Обладай я такими силами, как мамин сибиряк — или по крайней мере, его умением заставить всех вокруг поверить в свои сверхъестественные силы — навел бы сейчас порчу на Витьку, ей-богу! За то что безнаказанно издевается. Жил бы здесь в комнате вместо старухи какойнибудь алкоголик — вот пусть бы и попробовал, потягался.
Но мамин сибиряк шагал за Витькой будто все так и надо. У них в Середе слабонервных нет.
Витькина комната не заставлена по стенам книгами, это я знал, но все равно в бескнижной комнате мне всегда неприятно. Неестественный вид! За столом посреди комнаты сидел Витькин папаша, тот самый, что работает со сменщиком. И так толстый, он что-то жевал. Интересно было бы взглянуть и на мамашу — ту самую, что установила систему сменщиков, но мамаша так и не появилась.
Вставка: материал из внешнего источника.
/-- The loads where the address is aligned and one region holds the access: big-endian, sign-extended or zero-extended
(R58, R211, R213 to R219). -/
def Obligations.LoadResult : Prop :=
  ∀ (s : State) (rs rt : Reg) (imm : BitVec 16) (ea : Word), effectiveAddress s rs imm = .ok ea →
  ((s.mem.regionOf ea.toNat 1).isSome = true →
    (∃ t, exec (.lb rs rt imm) s = .next t ∧ OnlyWrites s t rt ((s.mem.byteAt ea.toNat).signExtend 64)) ∧
    (∃ t, exec (.lbu rs rt imm) s = .next t ∧ OnlyWrites s t rt ((s.mem.byteAt ea.toNat).setWidth 64))) ∧
  (ea.toNat % 2 = 0 → (s.mem.regionOf ea.toNat 2).isSome = true →
    (∃ t, exec (.lh rs rt imm) s = .next t ∧
      OnlyWrites s t rt ((s.mem.byteAt ea.toNat ++ s.mem.byteAt (ea.toNat + 1)).signExtend 64)) ∧
    (∃ t, exec (.lhu rs rt imm) s = .next t ∧
      OnlyWrites s t rt ((s.mem.byteAt ea.toNat ++ s.mem.byteAt (ea.toNat + 1)).setWidth 64))) ∧
  (ea.toNat % 4 = 0 → (s.mem.regionOf ea.toNat 4).isSome = true →
    (∃ t, exec (.lw rs rt imm) s = .next t ∧
      OnlyWrites s t rt ((s.mem.byteAt ea.toNat ++ s.mem.byteAt (ea.toNat + 1) ++ s.mem.byteAt (ea.toNat + 2) ++
        s.mem.byteAt (ea.toNat + 3)).signExtend 64)) ∧
    (∃ t, exec (.lwu rs rt imm) s = .next t ∧
      OnlyWrites s t rt ((s.mem.byteAt ea.toNat ++ s.mem.byteAt (ea.toNat + 1) ++ s.mem.byteAt (ea.toNat + 2) ++
        s.mem.byteAt (ea.toNat + 3)).setWidth 64))) ∧
  (ea.toNat % 8 = 0 → (s.mem.regionOf ea.toNat 8).isSome = true →
    ∃ t, exec (.ld rs rt imm) s = .next t ∧
      OnlyWrites s t rt (s.mem.byteAt ea.toNat ++ s.mem.byteAt (ea.toNat + 1) ++ s.mem.byteAt (ea.toNat + 2) ++
        s.mem.byteAt (ea.toNat + 3) ++ s.mem.byteAt (ea.toNat + 4) ++ s.mem.byteAt (ea.toNat + 5) ++
        s.mem.byteAt (ea.toNat + 6) ++ s.mem.byteAt (ea.toNat + 7)))

/-- The stores where the address is aligned and RDRAM holds the access: the low bytes of `x[rt]` go to the effective
address and the bytes after it, most significant first, and every other byte of memory stays (R59, R212, R220 to
R223). -/
def Obligations.StoreResult : Prop :=
  ∀ (s : State) (rs rt : Reg) (imm : BitVec 16) (ea : Word), effectiveAddress s rs imm = .ok ea →
  (s.mem.regionOf ea.toNat 1 = some s.mem.rdram →
    ∃ t, exec (.sb rs rt imm) s = .next t ∧ OnlyStores s t ea.toNat 1 (s.reg rt)) ∧
  (ea.toNat % 2 = 0 → s.mem.regionOf ea.toNat 2 = some s.mem.rdram →
    ∃ t, exec (.sh rs rt imm) s = .next t ∧ OnlyStores s t ea.toNat 2 (s.reg rt)) ∧
  (ea.toNat % 4 = 0 → s.mem.regionOf ea.toNat 4 = some s.mem.rdram →
    ∃ t, exec (.sw rs rt imm) s = .next t ∧ OnlyStores s t ea.toNat 4 (s.reg rt)) ∧
  (ea.toNat % 8 = 0 → s.mem.regionOf ea.toNat 8 = some s.mem.rdram →
    ∃ t, exec (.sd rs rt imm) s = .next t ∧ OnlyStores s t ea.toNat 8 (s.reg rt))

/-- R56 (the spec's decision D7): the checks of an access run in the order alignment, mapping, permission, and the
first that fails is its fault. -/
def Obligations.AccessChecksRunInOrder : Prop :=
  ∀ (m : Memory) (a : Word) (n : Width),
  (a.toNat % n.bytes ≠ 0 → m.read a n = .error .misaligned ∧ m.checkWrite a n = .error .misaligned) ∧
  (a.toNat % n.bytes = 0 →
    (∀ g ∈ m.regions, ¬ (g.base ≤ a.toNat ∧ a.toNat + n.bytes ≤ g.base + g.length)) →
    m.read a n = .error .unmapped ∧ m.checkWrite a n = .error .unmapped) ∧
  (a.toNat % n.bytes = 0 → ∀ g, m.regionOf a.toNat n.bytes = some g →
    (∃ v, m.read a n = .ok v) ∧
    (g.permission = .readOnly → m.checkWrite a n = .error .writeProtected) ∧
    (g.permission = .readWrite → m.checkWrite a n = .ok ()))

/-- A load or store whose access fails faults with the effective address as info, and changes nothing else (R211, R212,
R273). -/
def Obligations.DataAccessFaults : Prop :=
  ∀ (s : State) (rs rt : Reg) (imm : BitVec 16) (ea : Word), effectiveAddress s rs imm = .ok ea →
  (∀ p ∈ [(Instr.lb rs rt imm, Width.b1), (.lbu rs rt imm, .b1), (.lh rs rt imm, .b2), (.lhu rs rt imm, .b2),
      (.lw rs rt imm, .b4), (.lwu rs rt imm, .b4), (.ld rs rt imm, .b8)],
    (s.mem.read ea p.2 = .error .misaligned → exec p.1 s = .next (faultedWith s .misaligned ea)) ∧
    (s.mem.read ea p.2 = .error .unmapped → exec p.1 s = .next (faultedWith s .unmapped ea))) ∧
  (∀ p ∈ [(Instr.sb rs rt imm, Width.b1), (.sh rs rt imm, .b2), (.sw rs rt imm, .b4), (.sd rs rt imm, .b8)],
    (s.mem.checkWrite ea p.2 = .error .misaligned → exec p.1 s = .next (faultedWith s .misaligned ea)) ∧
    (s.mem.checkWrite ea p.2 = .error .unmapped → exec p.1 s = .next (faultedWith s .unmapped ea)) ∧
    (s.mem.checkWrite ea p.2 = .error .writeProtected → exec p.1 s = .next (faultedWith s .writeProtected ea)))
Папаша смотрел неприязненно, но первым ничего не спросил — да мамин сибиряк и не дал ему времени начать расспросы: сразу без всякой дипломатии, даже «здрасьте» не сказав, подступил к Витьке:
— Ты, паря, знацца, людей обманывашь, деревяшки даешь, будто наши боги середенские!
Ответил за Витьку его папаша:
— Какие ваши боги? Не смешите людей! Такие же деревяшки!
— Ты, дядя, знацца, тоже и их куш имешь?
Витькин папаша отложил кусок хлеба, который намазывал мягким плавленым сыром:
— Ты мне не тычь, мы с тобой детей не крестили!
— Детей я с ни каком не крестил, с попами знацца — с чертом связацца. А ежли ты крестил, богов наших отецких не трожь! У нас в Середе знашь как говорят? «Крещеный — что порченый».
Витькин папаша сразу сбавил тон — не мог не сбавить.
Я не знаю, как это назвать, но когда встречаются незнакомые, сразу выясняется, кто кого главнее. Не по служебному чину, а по какому-то внутреннему свойству. Воля в нем сильней, что ли? А что такое воля? И сколько я ни наблюдал, как мамин сибиряк говорит с незнакомыми, всегда он оказывался сильнее — как в случае с цыганкой, только не так явно. Интересно, это совсем врожденное или можно развить упражнениями, как я пытаюсь развивать наблюдательность? Когда стану следователем, то иметь бы такое свойство — и не надо ничего больше! Самбо или каратэ полезно владеть, но бывают люди — у Джека Лондона такой описан — которые просто смотрят в глаза, и никто не может их ударить, а если нож у нападающего — бросает нож. Я до сих пор никогда не видел мамина сибиряка в драке, но был уверен: стоит ему глянуть из своих пещер-глазниц — и опустятся кулаки, упадут ножи. Правда.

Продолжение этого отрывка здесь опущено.